*What you should do*. Beginning at the line containing "displays are interrupted" in the material below and ending at the line containing "rtcValid := s.book.img.clkValid, dieId", return each line exactly and add nothing.

*Provided data*.
-- ==== Sys2Proof/Machine/Power.lean ====
section
/-!
DEFINITION. Feeds, rails, battery supply, hold-up, commits, clocks and the resets of the chip (R58 to R80).
-/
namespace Sys2Proof.Machine

open Sys2Proof

/-- The power state replaced. -/
def State.setPower (s : State) (f : Power → Power) : State := { s with power := f s.power }

/-- A feed: 0 VIN_A, 1 VIN_B. -/
def State.feed (s : State) (i : Fin 2) : Feed := if i == 0 then s.power.feedA else s.power.feedB
def State.setFeed (s : State) (i : Fin 2) (x : Feed) : State :=
  s.setPower fun p => if i == 0 then { p with feedA := x } else { p with feedB := x }

/-- Whether the event sequencer stamps events: from step 9 of start-up (R81). -/
def State.stamps (s : State) : Bool := s.htcLoaded

/-! ## Feeds (R58 to R60) -/

/-- R58: the ideal diode compares VIN with VSYS: on above the forward threshold of 20 mV, off below the reverse threshold of 15 mV (log 27); off
while the feed is absent. -/
def execIdealDiodeChange (feed : Fin 2) (vinMv vsysMv : Nat) (s : State) : Host.Outcome State Fault Refusal :=
  let f := s.feed feed
  let on := f.present && (if vsysMv + 20 < vinMv then true else if vinMv + 15 < vsysMv then false else f.fetOn)
  .next ((s.setFeed feed { f with fetOn := on }).setPower fun p => { p with vsysMv := vsysMv })

/-- R60, R491: a feed change as an event: an absent feed sets its LOST bit; in pair MODE 2 or 3 also PAIR_ERR.FEED, and every change gives
a result. -/
def State.feedEvent (s : State) (i : Fin 2) : State :=
  let present := (s.feed i).present
  let s := s.note 1 32 (1 + i.val)
  let s := if present then s else s.setErr .pwr (1 + i.val)
  let dual := s.pf 0xF000 0 2 ≥ 2
  let s := if dual && !present then s.setErr .pair 4 else s
  if dual then s.pairResult 8 else s

/-- R59: VIN within 8.8 V to 61.0 V makes the feed present, with 0.4 V of hysteresis at each limit. The rule does not say to which side it lies: here
a feed is lost below 8.4 V or above 61.0 V and comes back from 8.8 V to 60.6 V (log 81). -/
def feedPresent (was : Bool) (vinMv : Nat) : Bool :=
  if was then 8400 ≤ vinMv && vinMv ≤ 61000 else 8800 ≤ vinMv && vinMv ≤ 60600

/-- R59, R60: a feed becomes present or absent; before step 9 of start-up nothing is stamped (R81). -/
def execFeedPresenceChange (feed : Fin 2) (vinMv : Nat) (s : State) : Host.Outcome State Fault Refusal :=
  let f := s.feed feed
  let p := feedPresent f.present vinMv
  if p == f.present then .next s
  else
    let t := s.setFeed feed ⟨p, p && f.fetOn⟩
    .next (if t.stamps then State.finish s (t.feedEvent feed) else t)

/-! ## Rails (R61 to R64) -/

/-- R61, R81: VSYS rises above 8.5 V with the rails down: the power-on reset. GLB_RST_CAUSE and GLB_COMMIT_STAT are cleared, then POR is set
(R94). Nothing starts while the controllers are locked out (R62). -/
def execPowerOn (s : State) : Host.Outcome State Fault Refusal :=
  if s.power.vsysUp || s.power.lockedOut then .next s
  else
    let t := s.railsOff
    .next { t with power := { t.power with vsysUp := true, attempts := 0, vsysMv := 8500 }, boot := { t.boot with step := 1 },
                   glb := { t.glb with rstCause := 1 } }

/-- R81 step 2: the A-die bias is good; REG4 and the CK_RFID oscillator start. -/
def execBiasGood (s : State) : Host.Outcome State Fault Refusal :=
  if !s.power.vsysUp || s.power.biasGood || s.boot.step != 1 then .next s
  else .next { s with power := { s.power with biasGood := true, starting := true }, boot := { s.boot with step := 2 } }

/-- R61, R81 steps 3 to 7: the rails become good in the order of Table 3-1; with VDD_IO33 the battery island moves to it (R65); with the last
one the crystals are stable and the internal power-on reset is released. -/
def execRailPowerGood (rail : Fin 5) (s : State) : Host.Outcome State Fault Refusal :=
  if !s.power.starting || s.power.railsGood != rail.val then .next s
  else
    let t := s.setPower fun p => { p with railsGood := rail.val + 1, starting := rail != 4, onVbat := p.onVbat && rail != 1,
                                          attempts := if rail == 4 then 0 else p.attempts }
    let t := { t with boot := { t.boot with step := 3 + rail.val } }
    .next (if rail == 4 then { t with clocks := { t.clocks with ok := t.clocks.ok ||| 0x07 } } else t)

/-- R62: a rail has missed power-good within 3.0 ms: all controllers stop; after the third failed attempt they stay off. -/
def execRailStartTimeout (rail : Fin 5) (s : State) : Host.Outcome State Fault Refusal :=
  if !s.power.starting || s.power.railsGood != rail.val then .next s
  else .next { s.toVbat with power := { s.toVbat.power with railsGood := 0, starting := false, retryWait := true,
                                                                  attempts := s.power.attempts + 1,
                                                                  lockedOut := decide (3 ≤ s.power.attempts + 1) },
                             boot := { s.boot with step := 2 } }

/-- R62: the 100 ms have passed: the sequence starts again, unless three attempts have failed. -/
def execRailRetryWaitEnd (s : State) : Host.Outcome State Fault Refusal :=
  if !s.power.retryWait then .next s
  else .next (s.setPower fun p => { p with retryWait := false, starting := !p.lockedOut })

/-- R64: VSYS has fallen below V_SYS_MIN. -/
def execVsysBelowMin (s : State) : Host.Outcome State Fault Refusal := .next (if s.power.vsysUp then s.railsOff else s)

/-- R62: VSYS has fallen below 4.0 V, and so below V_SYS_MIN: the lockout ends. -/
def execVsysBelowRestartFloor (s : State) : Host.Outcome State Fault Refusal :=
  let t := if s.power.vsysUp then s.railsOff else s
  .next (t.setPower fun p => { p with lockedOut := false, attempts := 0, vsysMv := 3999 })

/-! ## The battery island's supply (R65, R66) -/

/-- R65, R66: VBAT_LOW below 2.6 V; below the retention limit (1.9 V, typical, log 27) the island's contents are lost as soon as VBAT alone
supplies it, now or later. -/
def execVbatLowChange (vbatMv : Nat) (s : State) : Host.Outcome State Fault Refusal :=
  let low := decide (vbatMv < 2600)
  let t := s.setPower fun p => { p with vbatLow := low, vbatLost := decide (vbatMv < 1900) }
  let t := if low && !s.power.vbatLow && t.stamps then t.setErr .pwr 0 else t
  .next (if t.power.onVbat then t.toVbat else t)

/-- R65: the island runs from VDD_IO33 while that is above 3.0 V. -/
def execBatteryIslandSwitchover (vddIo33Mv : Nat) (s : State) : Host.Outcome State Fault Refusal :=
  .next (if vddIo33Mv ≤ 3000 then s.toVbat else s.setPower fun p => { p with onVbat := false })

/-! ## Hold-up and commits (R67 to R78) -/

/-- V_HU in mV (Table 3-16). -/
def State.vHu (s : State) : Nat := 50 * s.glb.holdupThresh.toNat

/-- R67, R68, R84: VSYS_SNS has stayed below V_HU for 50 µs: hold-up at stamp F. Every coil enable is withdrawn, the displays are interrupted
(R484) with no completion, the pair line is released, and from step 10 on a hold-up commit starts. Before step 7, with the internal power-on reset not
released, nothing detects it (log 82). -/
def execHoldupDetect (vsysMv heldUs : Nat) (s : State) : Host.Outcome State Fault Refusal :=
  let s := s.setPower fun p => { p with vsysMv := vsysMv }
  if s.boot.step < 7 || s.power.holdupNow || vsysMv ≥ s.vHu || heldUs < 50 then .next s
  else
    let t := s.setPower fun p => { p with holdupNow := true }
    let t := if t.stamps then t.note 1 32 0 else t
    let t := (List.finRange 4).foldl (fun t p => t.epdInterrupt p none) t
    .next (State.finish s (t.startCommit 2 none))

/-- The image that a commit writes (Table 3-2). -/
def State.commitImage (s : State) (c : Commit) : CommitImage :=
  { kind := c.kind, profile := s.glb.profActive.toNat, gen := c.gen, freeze := c.freeze, rtcSec := s.island.rtcSec,
    rtcValid := s.book.img.clkValid, dieId := s.fuses.dieIdD, bundle := s.mgt.verRun, accs := s.nrg.accs,
    book := { s.book.img with debitEn := s.pf 0xA000 0 1 == 1 },
    abacus := s.abcImage,
    pulses := (List.finRange 8).map fun k => (s.nrg.pulses[k].carry, s.nrg.pulses[k].sched.length, s.altSel k) }

/-- R207: at the freeze stamp the reservations still pending are abandoned, stamped F. -/
def State.dropAt (s : State) (f : Nat) : State :=
  let t := ({ s with htc := BitVec.ofNat 72 f, frozenAt := none } : State).dropReservations
  { t with htc := s.htc, frozenAt := s.frozenAt }

/-- R68: the record holds the state at F: it is captured before anything later than F is applied. -/
def State.shadowCapture (s : State) : State :=
  match s.commit with
  | some c =>
    if c.shadow.isNone && !c.bodyDone then
      let t := if c.kind == 1 then s else s.dropAt c.freeze
      { t with commit := some { c with shadow := some (t.commitImage c) } }
    else s
  | none => s

/-- A commit slot replaced. -/
def State.putSlot (s : State) (slotB : Bool) (x : CommitSlot) : State :=
  { s with nv := if slotB then { s.nv with slotB := some x } else { s.nv with slotA := some x } }

/-- R69: the body of the record is written; the trailer write begins. -/
def execCommitBodyWritten (s : State) : Host.Outcome State Fault Refusal :=
  let s := s.shadowCapture
  match s.commit with
  | none => .next s
  | some c =>
    if c.bodyDone then .next s
    else .next ({ s with commit := some { c with bodyDone := true, shadow := none } }.putSlot c.slotB
      ⟨commitMagic, commitFormat, c.gen, c.freeze, c.shadow, none⟩)

/-- R69, R75: the trailer, the generation repeated and the digest, is written: the record is valid. A chip reset that waits for it follows. -/
def execCommitTrailerWritten (s : State) : Host.Outcome State Fault Refusal :=
  match s.commit with
  | none => .next s
  | some c =>
    if !c.bodyDone then .next s
    else
      let done (x : Option CommitSlot) : Option CommitSlot := x.map fun y => { y with trailer := y.image.map CommitImage.trailer }
      let t := { s with nv := if c.slotB then { s.nv with slotB := done s.nv.slotB } else { s.nv with slotA := done s.nv.slotA },
                        glb := { s.glb with comGen := BitVec.ofNat 24 c.gen, comKind := BitVec.ofNat 3 c.kind, comSlotB := c.slotB },
                        commit := none }
      .next t.takeReset

/-- R76: a checkpoint starts at each multiple of INTERVAL seconds (class 14), once on a stamp. -/
def execCheckpointStart (s : State) : Host.Outcome State Fault Refusal :=
  let i := s.glb.ckptInterval.toNat
  let taken (x : Option CommitSlot) : Bool := match x with | some y => y.freeze == s.now | none => false
  if i == 0 || s.now % (i * ticksPerS) != 0 || !s.legalOn || s.commit.isSome || s.frozenAt.isSome || taken s.nv.slotA || taken s.nv.slotB then .next s
  else .next ((s.note 14 32 0).startCommit 1 none)

/-- R77: VSYS has stayed at or above V_HU + 1.0 V for 100 ms: once the hold-up commit is complete the part resets. A hold-up that made no commit
(R84) just ends. -/
def execHoldupRecover (vsysMv heldMs : Nat) (s : State) : Host.Outcome State Fault Refusal :=
  let s := s.setPower fun p => { p with vsysMv := vsysMv }
  if !s.power.holdupNow || vsysMv < s.vHu + 1000 || heldMs < 100 || s.commit.isSome then .next s
  else if s.frozenAt.isSome then .next ({ s with glb := { s.glb with rstCause := setBitR s.glb.rstCause 4 } } : State).chipReset
  else .next (s.setPower fun p => { p with holdupNow := false })

/-! ## Resets of the chip (R80) -/

/-- R80: RST_N is low for at least 1 µs: a reset commit if the legal path runs, then a reset that lasts while RST_N is low. -/
def execRstNAssert (lowUs : Nat) (s : State) : Host.Outcome State Fault Refusal :=
  if lowUs < 1 then .next s
  else
    let t := { s with boot := { s.boot with rstNHigh := false } }
    .next (if s.boot.step < 7 then t else (t.requestChipReset 1).takeReset)

/-- R80: RST_N rises; the straps are sampled 0.5 ms later (R82). -/
def execRstNRelease (s : State) : Host.Outcome State Fault Refusal := .next { s with boot := { s.boot with rstNHigh := true } }

/-! ## Clocks (R79) -/

/-- A clock of GLB_CLK_STAT is lost: its OK bit falls and its LOST bit, a fault source, is set. -/
def State.clockLost (s : State) (b : Nat) : State :=
  ({ s with clocks := { s.clocks with ok := s.clocks.ok &&& ~~~(BitVec.ofNat 8 (2 ^ b)) } } : State).setErr .clk b
def State.clockBack (s : State) (b : Nat) : State :=
  { s with clocks := { s.clocks with ok := s.clocks.ok ||| BitVec.ofNat 8 (2 ^ b) } }

/-- The clock-failure commit and the chip reset that follows it. -/
def State.clockFailure (s : State) : State :=
  let s := { s with glb := { s.glb with rstCause := setBitR s.glb.rstCause 5 }, chipResetDue := some (s.chipResetDue.getD 5) }
  (s.startCommit 4 (some 5))

/-- R79, R40: CK_REF is lost: the PLLs run from the backup oscillator, DRAM refreshes itself and so is unavailable, and the clock-failure
commit and a chip reset follow; start-up then waits for CK_REF. -/
def execCkRefLoss (s : State) : Host.Outcome State Fault Refusal :=
  if !s.clocks.ok.getLsbD 0 then .next s
  else if s.boot.step < 8 then .next (s.clockLost 0)
  else
    let t := (if s.boot.ddrOk then s.guaranteeLost 4 else s).clockLost 0
    let t := { t with clocks := { t.clocks with onBackup := true, selfRefresh := true } }
    .next (State.finish s t.clockFailure)

/-- R79: CK_REF is present again. -/
def execCkRefReturn (s : State) : Host.Outcome State Fault Refusal :=
  let t := s.clockBack 0
  .next { t with boot := { t.boot with waitRef := false } }

/-- R79, R40: CK_MET is lost: the HTC stops, every coil enable is withdrawn, and the clock-failure commit with F at the last HTC value and a chip
reset follow; before step 9 of start-up, with no legal path, the reset alone. -/
def execCkMetLoss (s : State) : Host.Outcome State Fault Refusal :=
  if !s.clocks.ok.getLsbD 1 then .next s
  else if s.boot.step < 7 then .next (s.clockLost 1)
  else
    .next (State.finish s ((if s.stamps then s.guaranteeLost 0 else s).clockLost 1).clockFailure)

/-- R79, R205: CK_RFID is lost: the readers stop. -/
def execCkRfidLoss (s : State) : Host.Outcome State Fault Refusal :=
  if !s.clocks.ok.getLsbD 2 then .next s
  else .next (State.finish s (((s.clockLost 2).setErr .tok 0).collapseAll))

/-- R79: CK_RFID returns and the readers go on. -/
def execCkRfidReturn (s : State) : Host.Outcome State Fault Refusal := .next (s.clockBack 2)

/-- R79, R371, R448: CK_RTC is lost: the wall clock is invalid and no elapsed time is given. -/
def execCkRtcLoss (s : State) : Host.Outcome State Fault Refusal :=
  if !s.clocks.ok.getLsbD 3 then .next s
  else
    let t := s.clockLost 3
    let t := { t with island := { t.island with rtcValid := false, elapsedOk := false } }
    .next (State.finish s (if t.legalOn then t.clockInvalid else t))

/-- R79, R448: CK_RTC is present again and the elapsed-second counter gives elapsed time. -/
def execCkRtcReturn (s : State) : Host.Outcome State Fault Refusal :=
  let t := s.clockBack 3
  .next { t with island := { t.island with elapsedOk := true } }

/-- R79, R40: a PLL loses lock: 0 SYS, 1 SC, 2 PLC, 3 DDR, in the bit order of GLB_CLK_STAT. Without the DDR PLL, DRAM is unavailable. -/
def execPllLockLoss (pll : Fin 4) (s : State) : Host.Outcome State Fault Refusal :=
  let b := 4 + pll.val
  if !s.clocks.ok.getLsbD b then .next s
  else
    .next (State.finish s ((if pll == 3 && s.boot.ddrOk then s.guaranteeLost 4 else s).clockLost b))

/-- R79: a PLL locks again. -/
def execPllRelock (pll : Fin 4) (s : State) : Host.Outcome State Fault Refusal :=
  .next (if s.boot.step < 8 then s else s.clockBack (4 + pll.val))

/-- R40: a frame of the inter-die bridge fails its check. -/
def execBridgeFrameError (s : State) : Host.Outcome State Fault Refusal :=
  .next (State.finish s ((if s.stamps then s.guaranteeLost 3 else s).setErr .mgt 0))

end Sys2Proof.Machine
end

*Solution below*.
/-- R67, R68, R84: VSYS_SNS has stayed below V_HU for 50 µs: hold-up at stamp F. Every coil enable is withdrawn, the displays are interrupted
(R484) with no completion, the pair line is released, and from step 10 on a hold-up commit starts. Before step 7, with the internal power-on reset not
released, nothing detects it (log 82). -/
def execHoldupDetect (vsysMv heldUs : Nat) (s : State) : Host.Outcome State Fault Refusal :=
  let s := s.setPower fun p => { p with vsysMv := vsysMv }
  if s.boot.step < 7 || s.power.holdupNow || vsysMv ≥ s.vHu || heldUs < 50 then .next s
  else
    let t := s.setPower fun p => { p with holdupNow := true }
    let t := if t.stamps then t.note 1 32 0 else t
    let t := (List.finRange 4).foldl (fun t p => t.epdInterrupt p none) t
    .next (State.finish s (t.startCommit 2 none))

/-- The image that a commit writes (Table 3-2). -/
def State.commitImage (s : State) (c : Commit) : CommitImage :=
  { kind := c.kind, profile := s.glb.profActive.toNat, gen := c.gen, freeze := c.freeze, rtcSec := s.island.rtcSec,
    rtcValid := s.book.img.clkValid, dieId := s.fuses.dieIdD, bundle := s.mgt.verRun, accs := s.nrg.accs,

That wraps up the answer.